Name: routetable-nodespods, with two route rules defined as follows:

  • Rule for traffic to internet:
    • Destination CIDR block: 0.0.0.0/0
    • Target Type: NAT Gateway
    • Target: nat-gateway-0
  • Rule for traffic to OCI services:
    • Destination: All <region> Services in Oracle Services Network
    • Target Type: Service Gateway
    • Target: service-gateway-0
Route Table for Public Load Balancers Subnet

Name: routetable-serviceloadbalancers, with one route rule defined as follows:

  • Destination CIDR block: 0.0.0.0/0
  • Target Type: Internet Gateway
  • Target Internet Gateway: internet-gateway-0

Security List Rules for Public Kubernetes API Endpoint Subnet

The seclist-KubernetesAPIendpoint security list has the ingress and egress rules shown here.

Ingress Rules:

State Source Protocol/Dest. Port Description
Stateful 0.0.0.0/0 TCP/6443 External access to Kubernetes API endpoint.
Stateful 10.0.10.0/19 (Nodes/Pods CIDR) TCP/6443 Virtual node to Kubernetes API endpoint communication.
Stateful 10.0.10.0/19 (Nodes/Pods CIDR) TCP/12250 Virtual node to control plane communication.
Stateful 10.0.10.0/19 (Nodes/Pods CIDR) ICMP 3,4 Path Discovery.

Egress Rules:

State: Destination Protocol / Dest.
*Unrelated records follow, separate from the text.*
-- ==== Sys2Proof/Laws/KeptEngines.lean ====
section
/-! SUPPORT. One lemma per operation of the engines, their plans, the domain changes and the streams: what it keeps. -/

namespace Sys2Proof.Machine
open Sys2Proof

/-! Crane -/

theorem setCrane_kept : ∀ key p s, Kept s (setCrane key p s) := by
  intro key p s
  unfold setCrane
  split
  · exact Kept.refl _
  · refine Kept.trans ?_ (setJob_kept _ _)
    exact Kept.refl _

theorem craneFill_kept : ∀ d s, Kept s (craneFill d s).2 := by
  intro d s
  unfold craneFill
  extract_lets +onlyGivenNames v0
  clear_value v0
  extract_lets +onlyGivenNames v1
  clear_value v1
  extract_lets +onlyGivenNames v2
  clear_value v2
  extract_lets +onlyGivenNames v3
  clear_value v3
  extract_lets +onlyGivenNames v4
  have h5 : Kept s v4.2 := by
    unfold v4
    refine Kept.trans ?_ (firmwareArea_kept _ _)
    exact Kept.refl _
  clear_value v4
  dsimp only
  assumption

theorem segToHost_kept : ∀ host charter g s, Kept s (segToHost host charter g s) := by
  intro host charter g s
  unfold segToHost
  extract_lets +onlyGivenNames v0
  have h1 : Kept s v0 := by
    unfold v0
    refine Kept.trans ?_ (emit_kept _ _)
    exact Kept.refl _
  clear_value v0
  split
  · assumption
  · refine Kept.trans ?_ (enterItem_kept _ _ _ _ _ _ _ _)
    assumption

theorem segToDevice_kept : ∀ dev charter g s, Kept s (segToDevice dev charter g s) := by
  intro dev charter g s
  unfold segToDevice
  extract_lets +onlyGivenNames v0
  have h1 : Kept s v0 := by
    unfold v0
    refine Kept.trans ?_ (emit_kept _ _)
    exact Kept.refl _
  clear_value v0
  split
  · assumption
  · refine Kept.trans ?_ (enterItem_kept _ _ _ _ _ _ _ _)
    assumption

theorem sendDones_kept : ∀ j reason s, Kept s (sendDones j reason s) := by
  intro j reason s
  unfold sendDones
  split
  · exact Kept.refl _
  · extract_lets +onlyGivenNames v0
    clear_value v0
    extract_lets +onlyGivenNames v1
    clear_value v1
    extract_lets +onlyGivenNames v2
    have h3 : Kept s v2 := by
      unfold v2
      refine Kept.foldl (fun y x => ?_) ?_
      · refine Kept.trans ?_ (segToHost_kept _ _ _ _)
        exact Kept.refl _
      · exact Kept.refl _
    clear_value v2
    split
    · assumption
    · refine Kept.foldl (fun y x => ?_) ?_
      · refine Kept.trans ?_ (segToDevice_kept _ _ _ _)
        exact Kept.refl _
      · assumption

theorem reportGuest_kept : ∀ j tile members poison counts s, Kept s (reportGuest j tile members poison counts s) := by
  intro j tile members poison counts s
  unfold reportGuest
  split
  · exact Kept.refl _
  · refine Kept.trans ?_ (segToDevice_kept _ _ _ _)
    exact Kept.refl _

theorem spillContrib_kept : ∀ key i fromDevice src s, Kept s (spillContrib key i fromDevice src s) := by
  intro key i fromDevice src s
  unfold spillContrib
  split
  · exact Kept.refl _
  · split
    · exact Kept.refl _
    · split
      · exact Kept.refl _
      · extract_lets +onlyGivenNames v0
        clear_value v0
        split
        · exact Kept.refl _
        · split
          · exact Kept.refl _
          · split
            · exact Kept.refl _
            · extract_lets +onlyGivenNames v1
              have h2 : Kept s v1.2 := by
                unfold v1
                refine Kept.trans ?_ (stageWrite_kept _ _ _ _ _)
                exact Kept.refl _
              clear_value v1
              split
              · refine Kept.trans ?_ (stopJob_kept _ _ _)
                refine Kept.trans ?_ (recordReason_kept _ _)
                assumption
              · refine Kept.trans ?_ (setCrane_kept _ _ _)
                extract_lets +onlyGivenNames v3
                have h4 : Kept s v3 := by
                  unfold v3
                  assumption
                clear_value v3
                refine Kept.of (X := v3) ?_ rfl rfl rfl rfl rfl rfl rfl rfl
                assumption

theorem discardSegment_kept : ∀ g s, Kept s (discardSegment g s) := by
  intro g s
  unfold discardSegment
  extract_lets +onlyGivenNames v0
  clear_value v0
  extract_lets +onlyGivenNames v1
  have h2 : Kept s v1 := by
    unfold v1
    split
    · refine Kept.of (X := s) ?_ rfl rfl rfl rfl rfl rfl rfl rfl
      exact Kept.refl _
    · refine Kept.trans ?_ (setCrane_kept _ _ _)
      exact Kept.refl _
  clear_value v1
  refine Kept.trans ?_ (raiseLimited_kept _ _ _ _ _ _)
  assumption

theorem takeSegment_kept : ∀ g s, Kept s (takeSegment g s) := by
  intro g s
  unfold takeSegment
  extract_lets +onlyGivenNames v0
  clear_value v0
  split
  · refine Kept.trans ?_ (discardSegment_kept _ _)
    exact Kept.refl _
  · split
    · refine Kept.trans ?_ (discardSegment_kept _ _)
      exact Kept.refl _
    · extract_lets +onlyGivenNames v1
      clear_value v1
      extract_lets +onlyGivenNames v2
      clear_value v2
      extract_lets +onlyGivenNames v3
      clear_value v3
      split
      · split
        · refine Kept.trans ?_ (discardSegment_kept _ _)
          exact Kept.refl _
        · extract_lets +onlyGivenNames v4
          clear_value v4
          extract_lets +onlyGivenNames v5
          clear_value v5
          split
          · refine Kept.trans ?_ (setCrane_kept _ _ _)
            exact Kept.refl _
          · refine Kept.trans ?_ (setCrane_kept _ _ _)
            exact Kept.refl _
      · split
        · refine Kept.trans ?_ (discardSegment_kept _ _)
          exact Kept.refl _
        · extract_lets +onlyGivenNames v6
          clear_value v6
          extract_lets +onlyGivenNames v7
          clear_value v7
          split
          · refine Kept.trans ?_ (setCrane_kept _ _ _)
            exact Kept.refl _
          · refine Kept.trans ?_ (setCrane_kept _ _ _)
            exact Kept.refl _

theorem noteExclusion_kept : ∀ key host s, Kept s (noteExclusion key host s) := by
  intro key host s
  unfold noteExclusion
  split
  · exact Kept.refl _
  · split
    · exact Kept.refl _
    · split
      · refine Kept.trans ?_ (setCrane_kept _ _ _)
        exact Kept.refl _
      · exact Kept.refl _

theorem sendPartial_kept : ∀ key i s, Kept s (sendPartial key i s) := by
  intro key i s
  unfold sendPartial
  split
  · exact Kept.refl _
  · split
    · exact Kept.refl _
    · extract_lets +onlyGivenNames v0
      clear_value v0
      extract_lets +onlyGivenNames v1
      clear_value v1
      extract_lets +onlyGivenNames v2
      clear_value v2
      split
      · exact Kept.refl _
      · extract_lets +onlyGivenNames v3
        clear_value v3
        extract_lets +onlyGivenNames v4
        clear_value v4
        extract_lets +onlyGivenNames v5
        have h6 : Kept s v5 := by
          unfold v5
          refine Kept.trans ?_ (setCrane_kept _ _ _)
          exact Kept.refl _
        clear_value v5
        refine Kept.foldl (fun y x => ?_) ?_
        · refine Kept.trans ?_ (segToDevice_kept _ _ _ _)
          exact Kept.refl _
        · assumption
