theorem releaseAtHome_kept : ∀ r s, Kept s (releaseAtHome r s) := by
  intro r s
  unfold releaseAtHome
  extract_lets +onlyGivenNames v0
  clear_value v0
  extract_lets +onlyGivenNames v1
  clear_value v1
  extract_lets +onlyGivenNames v2
  clear_value v2
  extract_lets +onlyGivenNames v3
  clear_value v3
  extract_lets +onlyGivenNames v4
  clear_value v4
  split
  · refine Kept.trans ?_ (answerTo_kept _ _ _ _ _ _)
    exact Kept.refl _
  · split
    · refine Kept.trans ?_ (answerTo_kept _ _ _ _ _ _)
      exact Kept.refl _
    · extract_lets +onlyGivenNames v5
      have h6 : Kept s v5 := by
        unfold v5
        refine Kept.trans ?_ (answerTo_kept _ _ _ _ _ _)
        exact Kept.refl _
      clear_value v5
      split
      · split
        · refine Kept.trans ?_ (finishRound_kept _ _)
          refine Kept.trans ?_ (unlist_kept _ _ _)
          assumption
        · assumption
      · split
        · assumption
        · split
          · assumption
          · split
            · split
              · refine Kept.trans ?_ (landLine_kept _ _ _ _ _ _ _)
                refine Kept.trans ?_ (dropDir_kept _ _)
                assumption
              · refine Kept.trans ?_ (dropDir_kept _ _)
                assumption
            · extract_lets +onlyGivenNames v7
              clear_value v7
              split
              · refine Kept.trans ?_ (dropDir_kept _ _)
                assumption
              · refine Kept.trans ?_ (setDir_kept _ _)
                assumption

theorem snoopDone_kept : ∀ r s, Kept s (snoopDone r s) := by
  intro r s
  unfold snoopDone
  extract_lets +onlyGivenNames v0
  clear_value v0
  extract_lets +onlyGivenNames v1
  clear_value v1
  split
  · refine Kept.trans ?_ (answerTo_kept _ _ _ _ _ _)
    exact Kept.refl _
  · extract_lets +onlyGivenNames v2
    have h3 : Kept s v2 := by
      unfold v2
      refine Kept.trans ?_ (answerTo_kept _ _ _ _ _ _)
      exact Kept.refl _
    clear_value v2
    split
    · assumption
    · split
      · assumption
      · extract_lets +onlyGivenNames v4
        clear_value v4
        extract_lets +onlyGivenNames v5
        have h6 : Kept s v5 := by
          unfold v5
          split
          · assumption
          · refine Kept.trans ?_ (unlist_kept _ _ _)
            assumption
        clear_value v5
        refine Kept.trans ?_ (finishRound_kept _ _)
        assumption

theorem fillAnswered_kept : ∀ device line taken s, Kept s (fillAnswered device line taken s) := by
  intro device line taken s
  unfold fillAnswered
  split
  · exact Kept.refl _
  · split
    · exact Kept.refl _
    · split
      · refine Kept.trans ?_ (recallStale_kept _ _)
        refine Kept.trans ?_ (setDir_kept _ _)
        exact Kept.refl _
      · refine Kept.trans ?_ (dropDir_kept _ _)
        exact Kept.refl _

theorem scanDirectory_kept : ∀ d s, Kept s (scanDirectory d s) := by
  intro d s
  unfold scanDirectory
  extract_lets +onlyGivenNames v0
  clear_value v0
  extract_lets +onlyGivenNames v1
  have h2 : Kept s v1.2 := by
    unfold v1
    refine Kept.foldlP (fun (p : ℕ × State) => p.2) (fun y x => ?_) ?_
    · split
      · extract_lets +onlyGivenNames v3
        clear_value v3
        dsimp only
        refine Kept.trans ?_ (pushRequest_kept _ _ _ _)
        refine Kept.trans ?_ (dropDir_kept _ _)
        exact Kept.refl _
      · extract_lets +onlyGivenNames v4
        dsimp only
        split
        · refine Kept.trans ?_ (dropDir_kept _ _)
          exact Kept.refl _
        · refine Kept.trans ?_ (setDir_kept _ _)
          exact Kept.refl _
    · dsimp only
      exact Kept.refl _
  clear_value v1
  extract_lets +onlyGivenNames v5
  clear_value v5
  extract_lets +onlyGivenNames v6
  have h7 : Kept s v6 := by
    unfold v6
    assumption
  clear_value v6
  extract_lets +onlyGivenNames v8
  clear_value v8
  extract_lets +onlyGivenNames v9
  have h10 : Kept s v9 := by
    unfold v9
    refine Kept.setHome (X := v6) ?_ _
    assumption
  clear_value v9
  split
  · assumption
  · refine Kept.trans ?_ (raise_kept _ _ _)
    assumption

/-! Ring -/

theorem sendSlot_kept : ∀ x s, Kept s (sendSlot x s) := by
  intro x s
  unfold sendSlot
  split
  · refine Kept.trans ?_ (emit_kept _ _)
    exact Kept.refl _
  · extract_lets +onlyGivenNames v0
    clear_value v0
    refine Kept.trans ?_ (emit_kept _ _)
    refine Kept.setRing (X := s) ?_ _
    exact Kept.refl _

theorem forwardSlot_kept : ∀ x s, Kept s (forwardSlot x s) := by
  intro x s
  unfold forwardSlot
  split
  · exact Kept.refl _
  · refine Kept.trans ?_ (sendSlot_kept _ _)
    exact Kept.refl _

theorem keyBoundary_kept : ∀ charter at_ removal s, Kept s (keyBoundary charter at_ removal s) := by
  intro charter at_ removal s
  unfold keyBoundary
  refine Kept.of (X := s) ?_ rfl rfl rfl rfl rfl rfl rfl rfl
  exact Kept.refl _

theorem takeControl_kept : ∀ code args s, Kept s (takeControl code args s) := by
  intro code args s
  unfold takeControl
  split
  · exact Kept.refl _
  · split
    · split
      · refine Kept.trans ?_ (drained_kept _ _ _)
        exact Kept.refl _
      · exact Kept.refl _
    · split
      · split
        · extract_lets +onlyGivenNames v0
          clear_value v0
          refine Kept.setIng (X := s) ?_ _
          exact Kept.refl _
        · exact Kept.refl _
      · split
        · split
          · refine Kept.setRing (X := s) ?_ _
            exact Kept.refl _
          · exact Kept.refl _
        · split
          · refine Kept.setRing (X := s) ?_ _
            exact Kept.refl _
          · split
            · split
              · refine Kept.of (X := s) ?_ rfl rfl rfl rfl rfl rfl rfl rfl
                exact Kept.refl _
              · exact Kept.refl _
            · split
              · split
                · refine Kept.setRing (X := s) ?_ _
                  exact Kept.refl _
                · exact Kept.refl _
              · split
                · split
                  · refine Kept.trans ?_ (peerQueue_kept _ _ _ _ _)
                    exact Kept.refl _
                  · exact Kept.refl _
                · split
                  · split
                    · refine Kept.trans ?_ (keyBoundary_kept _ _ _ _)
                      exact Kept.refl _
                    · exact Kept.refl _
                  · exact Kept.refl _

theorem countStale_kept : ∀ s, Kept s (countStale s) := by
  intro s
  unfold countStale
  refine Kept.setRing (X := s) ?_ _
  exact Kept.refl _

theorem takeMessage_kept : ∀ x s, Kept s (takeMessage x s) := by
  intro x s
  unfold takeMessage
  split
  · split
    · exact Kept.refl _
    · split
      · refine Kept.trans ?_ (countStale_kept _)
        exact Kept.refl _
      · split
        · exact Kept.refl _
        · refine Kept.trans ?_ (takeControl_kept _ _ _)
          refine Kept.setRing (X := s) ?_ _
          exact Kept.refl _
  · split
    · refine Kept.trans ?_ (countStale_kept _)
      exact Kept.refl _
    · exact Kept.refl _
  · exact Kept.refl _

theorem fillSlot_kept : ∀ east n s, Kept s (fillSlot east n s) := by
  intro east n s
  unfold fillSlot
  split
  · exact Kept.refl _
  · split
    · refine Kept.trans ?_ (sendSlot_kept _ _)
      exact Kept.refl _
    · extract_lets +onlyGivenNames v0
      clear_value v0
      extract_lets +onlyGivenNames v1
      clear_value v1
      refine Kept.trans ?_ (sendSlot_kept _ _)
      refine Kept.setRing (X := s) ?_ _
      exact Kept.refl _
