-- ==== Sys2Proof/Laws/State.lean ====
section
/-! SUPPORT. One lemma per field per update, so that no proof unfolds a record update. -/

namespace Sys2Proof.Machine
open Sys2Proof

@[simp] theorem emit_pending {o} {s : State} : (emit o s).pending = s.pending := rfl
@[simp] theorem emit_refCycles {o} {s : State} : (emit o s).refCycles = s.refCycles := rfl
@[simp] theorem emit_tide {o} {s : State} : (emit o s).tide = s.tide := rfl
@[simp] theorem emit_ring {o} {s : State} : (emit o s).ring = s.ring := rfl
@[simp] theorem emit_engines {o} {s : State} : (emit o s).engines = s.engines := rfl
@[simp] theorem emit_spillUsed {o} {s : State} : (emit o s).spillUsed = s.spillUsed := rfl
@[simp] theorem emit_straySegments {o} {s : State} : (emit o s).straySegments = s.straySegments := rfl
@[simp] theorem emit_man {o} {s : State} : (emit o s).man = s.man := rfl
@[simp] theorem emit_ing {o} {s : State} : (emit o s).ing = s.ing := rfl
@[simp] theorem emit_home {o} {s : State} : (emit o s).home = s.home := rfl
@[simp] theorem emit_ports {o} {s : State} : (emit o s).ports = s.ports := rfl
@[simp] theorem emit_sw {o} {s : State} : (emit o s).sw = s.sw := rfl
@[simp] theorem emit_pilot {o} {s : State} : (emit o s).pilot = s.pilot := rfl
@[simp] theorem emit_acc {o} {s : State} : (emit o s).acc = s.acc := rfl
@[simp] theorem emit_sec {o} {s : State} : (emit o s).sec = s.sec := rfl
@[simp] theorem emit_hm {o} {s : State} : (emit o s).hm = s.hm := rfl
@[simp] theorem emit_tel {o} {s : State} : (emit o s).tel = s.tel := rfl
@[simp] theorem emit_isl {o} {s : State} : (emit o s).isl = s.isl := rfl
@[simp] theorem emit_copies {o} {s : State} : (emit o s).copies = s.copies := rfl
@[simp] theorem emit_stage {o} {s : State} : (emit o s).stage = s.stage := rfl
@[simp] theorem emit_mbox {o} {s : State} : (emit o s).mbox = s.mbox := rfl
@[simp] theorem emit_freeCount {o} {s : State} : (emit o s).freeCount = s.freeCount := rfl
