-- ==== Sys2Proof/WellFormed.lean ====
section
/-! DEFINITION. Well-formed commands: every operand within the field its rule gives it. A field that a command's own check judges
is bounded by its width alone, so that the values the command refuses are well formed. -/

namespace Sys2Proof

/-- A hold-up voltage read over PMBus is a 16-bit word, or the read failed (R371). -/
def optWord (x : Option Nat) : Bool := match x with | some v => decide (v < 2 ^ 16) | none => true

/-- A command header (R407): one of the 16 mailboxes. -/
def CmdHdr.wf (x : CmdHdr) : Bool :=
  decide (x.mailbox < 16 ∧ x.tag < 2 ^ 32)

/-- A job command's header (R407). -/
def JobHdr.wf (x : JobHdr) : Bool :=
  decide (x.seq < 2 ^ 48 ∧ x.queue < 2 ^ 8 ∧ x.owner < 2 ^ 8) &&
  x.hdr.wf

/-- A Manifest entry: every field within its bits, the base aligned to 64 KiB (R44). -/
def Entry.wf (x : Entry) : Bool :=
  decide (x.baseFpa < 2 ^ 56 ∧ x.sizeCode < 2 ^ 4 ∧ x.tier < 2 ^ 2 ∧ x.cls < 2 ^ 2 ∧ x.redundancy < 2 ^ 3 ∧
    x.charter < 2 ^ 12 ∧ x.ownerHost < 2 ^ 12 ∧ x.generation < 2 ^ 16 ∧ x.keyEpoch < 2 ^ 2 ∧
    x.state < 2 ^ 2 ∧ x.memberPerm < 2 ^ 3 ∧ x.homeDevice < 2 ^ 6 ∧ x.shadowEntry < 2 ^ 19 ∧
    x.objectId < 2 ^ 32 ∧ x.reserved < 2 ^ 98) &&
  decide (x.baseFpa % 65536 = 0)

/-- A window descriptor (R41). -/
def Window.wf (x : Window) : Bool :=
  decide (x.sizeCode < 2 ^ 4 ∧ x.firstEntry < 2 ^ 19 ∧ x.entryCount < 2 ^ 20)

/-- A member of a stripe group (R330). -/
def GroupMember.wf (x : GroupMember) : Bool :=
  decide (x.device < 2 ^ 6 ∧ x.tray < 2 ^ 8 ∧ x.module < 2 ^ 4 ∧ x.state < 2 ^ 2)

/-- A stripe group's entry (R330). -/
def Group.wf (x : Group) : Bool :=
  decide (x.groupId < 2 ^ 16 ∧ x.mode < 2 ^ 8 ∧ x.memberBytes < 2 ^ 64 ∧ x.formatLimit < 2 ^ 64 ∧ x.anchor < 2 ^ 64) &&
  decide (x.members.length ≤ 18) && x.members.all fun m => m.wf

/-- A route map: contexts, devices, hosts and groups in range (R56, R303). -/
def RouteMap.wf (x : RouteMap) : Bool :=
  (x.toDevice.all fun p => decide (p.1 < 64) && p.2.all fun c => decide (c < 256)) &&
  (x.toHost.all fun p => decide (p.1 < 4096) && p.2.all fun c => decide (c < 256)) &&
  x.groups.all fun p => decide (p.1 < 4096)

/-- A composition names devices 0 to 63 (R57). -/
def Composition.wf (x : Composition) : Bool := x.members.all fun d => decide (d < 64)
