/-- An answer of one unit needs no pad: it is stored, and signalled where the mailbox's signal is enabled (R404, R446). -/
theorem ringPost_of_unit {bytes : Bytes} (h : bytes.length = 64) :
    ringPost m bytes none s = if (boxOf m s).signal then signal m (stored m bytes s) else stored m bytes s := by
  have hpad : padUnits (boxOf m s).cplTail (bytes.length / 64) = 0 := by
    rw [h]
    exact padUnits_one _
  simp only [ringPost, hpad, if_true, Nat.add_zero, stored]

/-- An answer of one unit is posted where the completion ring has room for it (R405). -/
theorem post_of_unit {a : Answer} (h : (answerBytes a s).length = 64) (hroom : cplUsed (boxOf m s) + 1 ≤ 1024) :
    post m a none s = ringPost m (answerBytes a s) none s := by
  simp only [post, h, Option.isSome_none, Bool.false_eq_true, false_and, false_or, Nat.reduceDiv, padUnits_one, if_false]
  rw [if_neg (by omega)]

theorem le_length (n w : Nat) : (le n w).length = n := by
  induction n generalizing w with
  | zero => rfl
  | succ k ih => simp [le, ih]

/-- MBOX.NOP's RESULT (R410, R411). -/
def nopAnswer (tag : Nat) : Answer :=
  { command := 0x0001, reason := 0, tag := tag, seq := 0, queue := 0, kind := 1, flags := 0, jobDevice := 0, state := 0,
    jobSlot := 0, detailReason := 0, detailDevice := 0, body := [] }

theorem answerBytes_nopAnswer (tag : Nat) (s : State) :
    answerBytes (nopAnswer tag) s = le 2 0x0001 ++ le 2 0x0000 ++ le 4 tag ++ zeros 7 ++ [1#8, 1#8] ++ zeros 11 ++
      le 4 (s.tide.count % 2 ^ 32) ++ zeros 32 := by
  have hunits : answerUnits (nopAnswer tag) = 1 := by simp [answerUnits, nopAnswer, cdiv]
  simp only [answerBytes, hunits, padTo, List.length_append, le_length]
  simp [nopAnswer, le, zeros, roundUp, cdiv, List.replicate]

theorem answerBytes_nopAnswer_length (tag : Nat) (s : State) : (answerBytes (nopAnswer tag) s).length = 64 := by
  rw [answerBytes_nopAnswer]
  simp only [List.length_append, le_length, zeros, List.length_replicate, List.length_cons, List.length_nil]

end

/-- Reason 0x0000 is not recorded (R469). -/
theorem recordReason_zero (s : State) : recordReason 0 s = s := if_pos rfl

/-- MBOX.NOP's RESULT stands at the completion tail of its mailbox, and is signalled where the vector is enabled. -/
theorem exec_mboxNop_of_room {h : CmdHdr} {s : State} (hfw : fwRuns s = true) (hopen : locked s = false)
    (hring : h.viaLighter = false) (hroom : cplUsed (boxOf h.mailbox s) + 1 ≤ 1024) :
    exec (.mboxNop h) s = .next (ringPost h.mailbox (answerBytes (nopAnswer h.tag) s) none (untake h.mailbox h.tag s)) := by
  obtain ⟨n, hbox⟩ := boxOf_untake (m := h.mailbox) (tag := h.tag) (s := s)
  have hbytes : answerBytes (nopAnswer h.tag) (untake h.mailbox h.tag s) = answerBytes (nopAnswer h.tag) s := by
    simp only [answerBytes, untake_tide]
  have hsend : result h 0x0001 0 [] s = post h.mailbox (nopAnswer h.tag) none (untake h.mailbox h.tag s) := by
    simp only [result, resultWith, recordReason_zero, send, hring, untake_locked, hopen, nopAnswer, Bool.or_false,
      Bool.false_eq_true, if_false]
  rw [exec_mboxNop, execMboxNop, onFw_of_fwRuns hfw, hsend,
    post_of_unit (answerBytes_nopAnswer_length _ _) (by simpa only [hbox, cplUsed] using hroom), hbytes]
Port Description:
Stateful All <region> Services in Oracle Services Network TCP/443 Allow Kubernetes API endpoint to communicate with regional OCI service endpoints.
Stateful 10.0.10.0/19 (Nodes/Pods CIDR) TCP/ALL Allow Kubernetes API endpoint to communicate with virtual nodes.
Stateful 10.0.10.0/19 (Nodes/Pods CIDR) ICMP 3,4 Path Discovery.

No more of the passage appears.